> **Required work**
From the line with "nothing else. The" to the line with "(45_host_access.md R223, R225;", retype every line exactly, including those two, and leave out the rest of the data below.

************

-- ==== Sys2Proof/Certificates/Slice0/Obligations.lean ====
section
/-! DEFINITION. The statements about the block, for the provers. -/

open Sys2Proof Sys2Proof.Machine

/-! ## Encoding -/

/-- A word of each of the eleven rows, written out from 30_encoding.md R80 to R82, decodes to its command. -/
def Obligations.DecodesWrittenOutWords : Prop :=
  decode 0x0153CA00#32 = .ok (.gfmul 0x53 0xCA) ∧
  decode 0x02530000#32 = .ok (.gfinv 0x53) ∧
  decode 0x10010253#32 = .ok (.wrb 0x102 0x53) ∧
  decode 0x110F0900#32 = .ok (.rdb 0xF09) ∧
  decode 0x20030400#32 = .ok (.rsenc 3 4) ∧
  decode 0x21030400#32 = .ok (.rssyn 3 4) ∧
  decode 0x22030400#32 = .ok (.rsdec 3 4) ∧
  decode 0x30FB0000#32 = .ok (.frbuild 251) ∧
  decode 0x31010200#32 = .ok (.frparse 258) ∧
  decode 0x40FD0000#32 = .ok (.tone 0xFD) ∧
  decode 0x41000A00#32 = .ok (.lsym 10)

/-- 30_encoding.md R82: "a word `w` is the command of a row exactly when `w & mask == match`". -/
def Obligations.DecodeMatchesTheTable : Prop :=
  ∀ (w : Word) (o : Opcode), (∃ i, decode w = .ok i ∧ i.opcode = o) ↔ w &&& o.mask = o.pattern

/-- Decoding the word of a command gives the command back, for every operand its fields admit (30_encoding.md R85, R89). -/
def Obligations.DecodeOfEncode : Prop :=
  ∀ i : Instr, i.WellFormed → decode (encode i) = .ok i

/-- A word that decodes is the word of its command, and the command's operands fit (30_encoding.md R83, R85, R89). -/
def Obligations.EncodeOfDecode : Prop :=
  ∀ (w : Word) (i : Instr), decode w = .ok i → i.WellFormed ∧ encode i = w

/-- 30_encoding.md R83: a nonzero must-be-zero field makes the word illegal; it raises `IllegalCommand` and does
nothing else. The must-be-zero bits of a row are those of its mask below the opcode. -/
def Obligations.MustBeZeroFieldIsIllegal : Prop :=
  ∀ (s : State) (w : Word) (o : Opcode), s.fault = 0 →
    fieldOp w = o.code → w &&& (o.mask &&& 0x00FFFFFF#32) ≠ 0 →
    execWord w s = .next { s with fault := 1 }

/-- 30_encoding.md R84: the opcode values outside the table are illegal, each raising `IllegalCommand` (60_exceptions.md
R231). -/
def Obligations.ReservedOpcodesAreIllegal : Prop :=
  ∀ (s : State) (w : Word) (n : Nat), s.fault = 0 → (fieldOp w).toNat = n →
    (n = 0x00 ∨ (0x03 ≤ n ∧ n ≤ 0x0F) ∨ (0x12 ≤ n ∧ n ≤ 0x1F) ∨ (0x23 ≤ n ∧ n ≤ 0x2F) ∨
      (0x32 ≤ n ∧ n ≤ 0x3F) ∨ 0x42 ≤ n) →
    execWord w s = .next { s with fault := 1 }

/-! ## Steps, faults, reset -/

/-- A step runs the decoded command on the state without the move it took (45_host_access.md R223, R225;
60_exceptions.md R233), and every other move as `applyEvent` says. The port and the idle step are the model's choice,
log entry 1. -/
def Obligations.StepRunsTheDecodedCommand : Prop :=
  (∀ (s : State) (w : Word) (rest : List HostEvent) (i : Instr),
    s.port = .command w :: rest → s.fault = 0 → decode w = .ok i →
    step s = exec i { s with port := rest }) ∧
  (∀ (s : State) (w : Word) (i : Instr),
    s.fault = 0 → decode w = .ok i → step (s.withFetchWord 32 w.toNat) = exec i s) ∧
  (∀ (s : State) (e : HostEvent) (rest : List HostEvent),
    s.port = e :: rest → step s = applyEvent e { s with port := rest }) ∧
  ∀ s : State, s.port = [] → step s = .next s

/-- Every command and every step has a next state: no fault, refusal or result stops the model (60_exceptions.md R230 to
R233), and a step takes exactly one move of the host (the port is the model's choice, log entry 1). -/
def Obligations.EveryStepCompletes : Prop :=
  (∀ (i : Instr) (s : State), ∃ t, exec i s = .next t ∧ t.port = s.port) ∧
  ∀ s : State, ∃ t, step s = .next t ∧ t.port = s.port.tail

/-- 60_exceptions.md R233: while `FAULT != 0` every command word, legal or not, changes no state, and the response is
`(FAULT, RES)` with both unchanged. -/
def Obligations.FaultedBlockIgnoresCommands : Prop :=
  ∀ (s : State) (w : Word), s.fault ≠ 0 →
    execWord w s = .next s ∧ run s.toBlock [.command w] = .next (s.toBlock, [{ fault := s.fault, res := s.res }])

/-- 60_exceptions.md R237: nothing but reset leads from a faulted state to one without a fault, and reset clears
everything but the two constant registers. That the host's later moves stay on the port is the model's choice, log
entries 1 and 6. -/
def Obligations.OnlyResetClearsFault : Prop :=
  ∀ s t : State, step s = .next t → s.fault ≠ 0 → t.fault ≠ s.fault →
    ∃ rest, s.port = .reset :: rest ∧
      t = { State.reset with tbudget := s.tbudget, khail := s.khail, port := rest }

/-- 60_exceptions.md R232: a command word that raises a fault writes `FAULT` and nothing else, and the response is the
code and the old `RES`. -/
def Obligations.FaultEntryWritesOnlyFault : Prop :=
  ∀ (s t : State) (w : Word), s.fault = 0 → execWord w s = .next t → t.fault ≠ 0 →
    t = { s with fault := t.fault } ∧ t.fault.toNat ≤ 5 ∧
    run s.toBlock [.command w] = .next (t.toBlock, [{ fault := t.fault, res := s.res }])

/-- The table of 60_exceptions.md R231: which fault each command raises and on which operands, and that it raises none
on all others. -/
def Obligations.FaultTable : Prop :=
  ∀ (i : Instr) (s : State), i.WellFormed → s.fault = 0 → ∃ t, exec i s = .next t ∧
    t.fault = match i with
      | .gfmul _ _ => 0
      | .gfinv a => if a = 0 then 5 else 0
      | .wrb addr _ => if UnmappedAddress addr then 2 else if ReadOnlyAddress addr then 3 else 0
      | .rdb addr => if UnmappedAddress addr then 2 else 0
      | .rsenc k npar => if npar = 0 ∨ 255 < k + npar then 4 else 0
      | .rssyn k npar => if npar = 0 ∨ 255 < k + npar then 4 else 0
      | .rsdec k npar => if npar = 0 ∨ 255 < k + npar then 4 else 0
      | .frbuild k => if s.cfg.getLsbD 2 = true ∧ 255 < k + 2 * s.tbudget.toNat then 4 else 0
      | .frparse len => if 258 < len then 4 else 0
      | .tone _ => 0
      | .lsym idx => if s.khail.toNat + s.flen.toNat < idx then 4 else 0

/-- The three coding commands refuse the same operands with `OperandRange` and change nothing else (41_rs_encoder.md R120,
42_rs_decoder.md R140, R143). -/
def Obligations.CodewordOutOfRangeFaults : Prop :=
  ∀ (k npar : Nat) (s : State), npar = 0 ∨ 255 < k + npar →
    exec (.rsenc k npar) s = .next { s with fault := 4 } ∧
    exec (.rssyn k npar) s = .next { s with fault := 4 } ∧
    exec (.rsdec k npar) s = .next { s with fault := 4 }

/-- 70_reset_and_hazards.md R261: every piece of state after reset. -/
def Obligations.ResetValues : Prop :=
  (∀ i, State.reset.dbuf.read i = 0 ∧ State.reset.fbuf.read i = 0 ∧ State.reset.gen.read i = 0 ∧
    State.reset.par.read i = 0 ∧ State.reset.syn.read i = 0 ∧ State.reset.lambda.read i = 0 ∧
    State.reset.omega.read i = 0 ∧ State.reset.errloc.read i = 0) ∧
  State.reset.res = 0 ∧ State.reset.resk = 0 ∧ State.reset.result = 0 ∧ State.reset.synnz = 0 ∧
  State.reset.nerr = 0 ∧ State.reset.flen = 0 ∧ State.reset.plen = 0 ∧ State.reset.cfg = 0 ∧
  State.reset.fault = 0 ∧ State.reset.rxflags = 0xFF ∧
  State.reset.tbudget.toNat = Config.tErr ∧ 1 ≤ Config.tErr ∧ Config.tErr ≤ 127 ∧
  State.reset.khail.toNat = Config.kHail ∧ 1 ≤ Config.kHail ∧ Config.kHail ≤ 255 ∧
  ∀ k npar t, exec (.rssyn k npar) State.reset = .next t → t.synnz = 0

/-- 70_reset_and_hazards.md R260: reset gives the reset state whatever the state was, and "nothing survives it except the
constant tables and the two constant registers"; the host's later moves stay (log entry 6, the model's choice). -/
def Obligations.ResetEventGivesResetState : Prop :=
  ∀ (s : State) (rest : List HostEvent), s.port = .reset :: rest →
    step s = .next { State.reset with tbudget := s.tbudget, khail := s.khail, port := rest } ∧
    (s.Legal → step s = .next { State.reset with port := rest })

/-- 45_host_access.md R221: what every mapped address reads right after reset. -/
def Obligations.ReadsAfterReset : Prop :=
  ∀ addr : Nat, ¬ UnmappedAddress addr →
    exec (.rdb addr) State.reset = .next { State.reset with
      res := if addr = 0xF09 then 0xFF else if addr = 0xF0A then BitVec.ofNat 8 Config.tErr
        else if addr = 0xF0B then BitVec.ofNat 8 Config.kHail else 0 }

/-- The reset state is legal. -/
def Obligations.ResetIsLegal : Prop := State.reset.Legal

/-- Every step from a legal state leads to a legal state: the arrays keep their canonical form and size, `RESK`, `FLEN`
and `FAULT` their ranges, the constant registers their values, and `SYNNZ`, `LAMBDA[0]` and `ERRLOC` what
10_state.md R27, R30 and R31 say of them. -/
def Obligations.StepKeepsLegal : Prop :=
  ∀ s t : State, s.Legal → step s = .next t → t.Legal

/-- A run of the host's moves on the block (45_host_access.md R225) is the same as that many steps with the moves on the
port, and has one response a command word. The port is the model's choice, log entry 1. -/
def Obligations.RunAgreesWithSteps : Prop :=
  ∀ (es : List HostEvent) (b : Block), ∃ c rs,
    run b es = .next (c, rs) ∧
    Host.Core.run Sys2Proof.core es.length ({ toBlock := b, port := es } : State) =
      .next ({ toBlock := c, port := [] } : State) ∧
    rs.length = (es.filter (· ≠ HostEvent.reset)).length

/-- 10_state.md R40: the outputs `RES`, `RESK`, `RESULT`, `SYNNZ` and `NERR` steer no command: two states that differ in
them only lead to states that differ in them only. -/
def Obligations.OutputsSteerNothing : Prop :=
  ∀ (i : Instr) (s t : State) (res : BitVec 8) (resk result : BitVec 2) (synnz : BitVec 1) (nerr : BitVec 8),
    exec i s = .next t →
    ∃ t', exec i { s with res := res, resk := resk, result := result, synnz := synnz, nerr := nerr } = .next t' ∧
      t' = { t with res := t'.res, resk := t'.resk, result := t'.result, synnz := t'.synnz, nerr := t'.nerr }

/-! ## Field engine -/

/-- 40_gf256.md R104, R105: `GFMUL` gives the product of the polynomials modulo `x^8+x^4+x^3+x^2+1`, for all operands, and
writes `RES` only. -/
def Obligations.GfmulIsThePolynomialProduct : Prop :=
  ∀ (a b : Byte) (s : State), exec (.gfmul a b) s = .next { s with res := polynomialProduct a b }

/-- 40_gf256.md R104: the product is the polynomial product, it is commutative, associative, distributes over exclusive-or,
has 1 as its unit, and is zero exactly when an operand is. -/
def Obligations.FieldLaws : Prop :=
  ∀ a b c : Byte,
    gmul a b = polynomialProduct a b ∧ gmul a b = gmul b a ∧ gmul (gmul a b) c = gmul a (gmul b c) ∧
    gmul a (b ^^^ c) = gmul a b ^^^ gmul a c ∧ gmul 1 a = a ∧ (gmul a b = 0 ↔ a = 0 ∨ b = 0)

/-- 40_gf256.md R106: for `a != 0`, `GFINV` gives the unique byte whose product with `a` is 1, which is `α^(255-e)` for
`a = α^e`, and writes `RES` only; for `a = 0` it raises `InverseOfZero`. -/
def Obligations.GfinvGivesTheUniqueInverse : Prop :=
  (∀ (a : Byte) (s : State), a ≠ 0 →
    ∃ r, exec (.gfinv a) s = .next { s with res := r } ∧ gmul a r = 1 ∧ (∀ r', gmul a r' = 1 → r' = r) ∧
      ∀ e, e < 255 → apow e = a → r = apow ((255 - e) % 255)) ∧
  ∀ s : State, exec (.gfinv 0) s = .next { s with fault := 5 }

************

> **Problem solution**
nothing else. The must-be-zero bits of a row are those of its mask below the opcode. -/
def Obligations.MustBeZeroFieldIsIllegal : Prop :=
  ∀ (s : State) (w : Word) (o : Opcode), s.fault = 0 →
    fieldOp w = o.code → w &&& (o.mask &&& 0x00FFFFFF#32) ≠ 0 →
    execWord w s = .next { s with fault := 1 }

/-- 30_encoding.md R84: the opcode values outside the table are illegal, each raising `IllegalCommand` (60_exceptions.md
R231). -/
def Obligations.ReservedOpcodesAreIllegal : Prop :=
  ∀ (s : State) (w : Word) (n : Nat), s.fault = 0 → (fieldOp w).toNat = n →
    (n = 0x00 ∨ (0x03 ≤ n ∧ n ≤ 0x0F) ∨ (0x12 ≤ n ∧ n ≤ 0x1F) ∨ (0x23 ≤ n ∧ n ≤ 0x2F) ∨
      (0x32 ≤ n ∧ n ≤ 0x3F) ∨ 0x42 ≤ n) →
    execWord w s = .next { s with fault := 1 }

/-! ## Steps, faults, reset -/

/-- A step runs the decoded command on the state without the move it took (45_host_access.md R223, R225;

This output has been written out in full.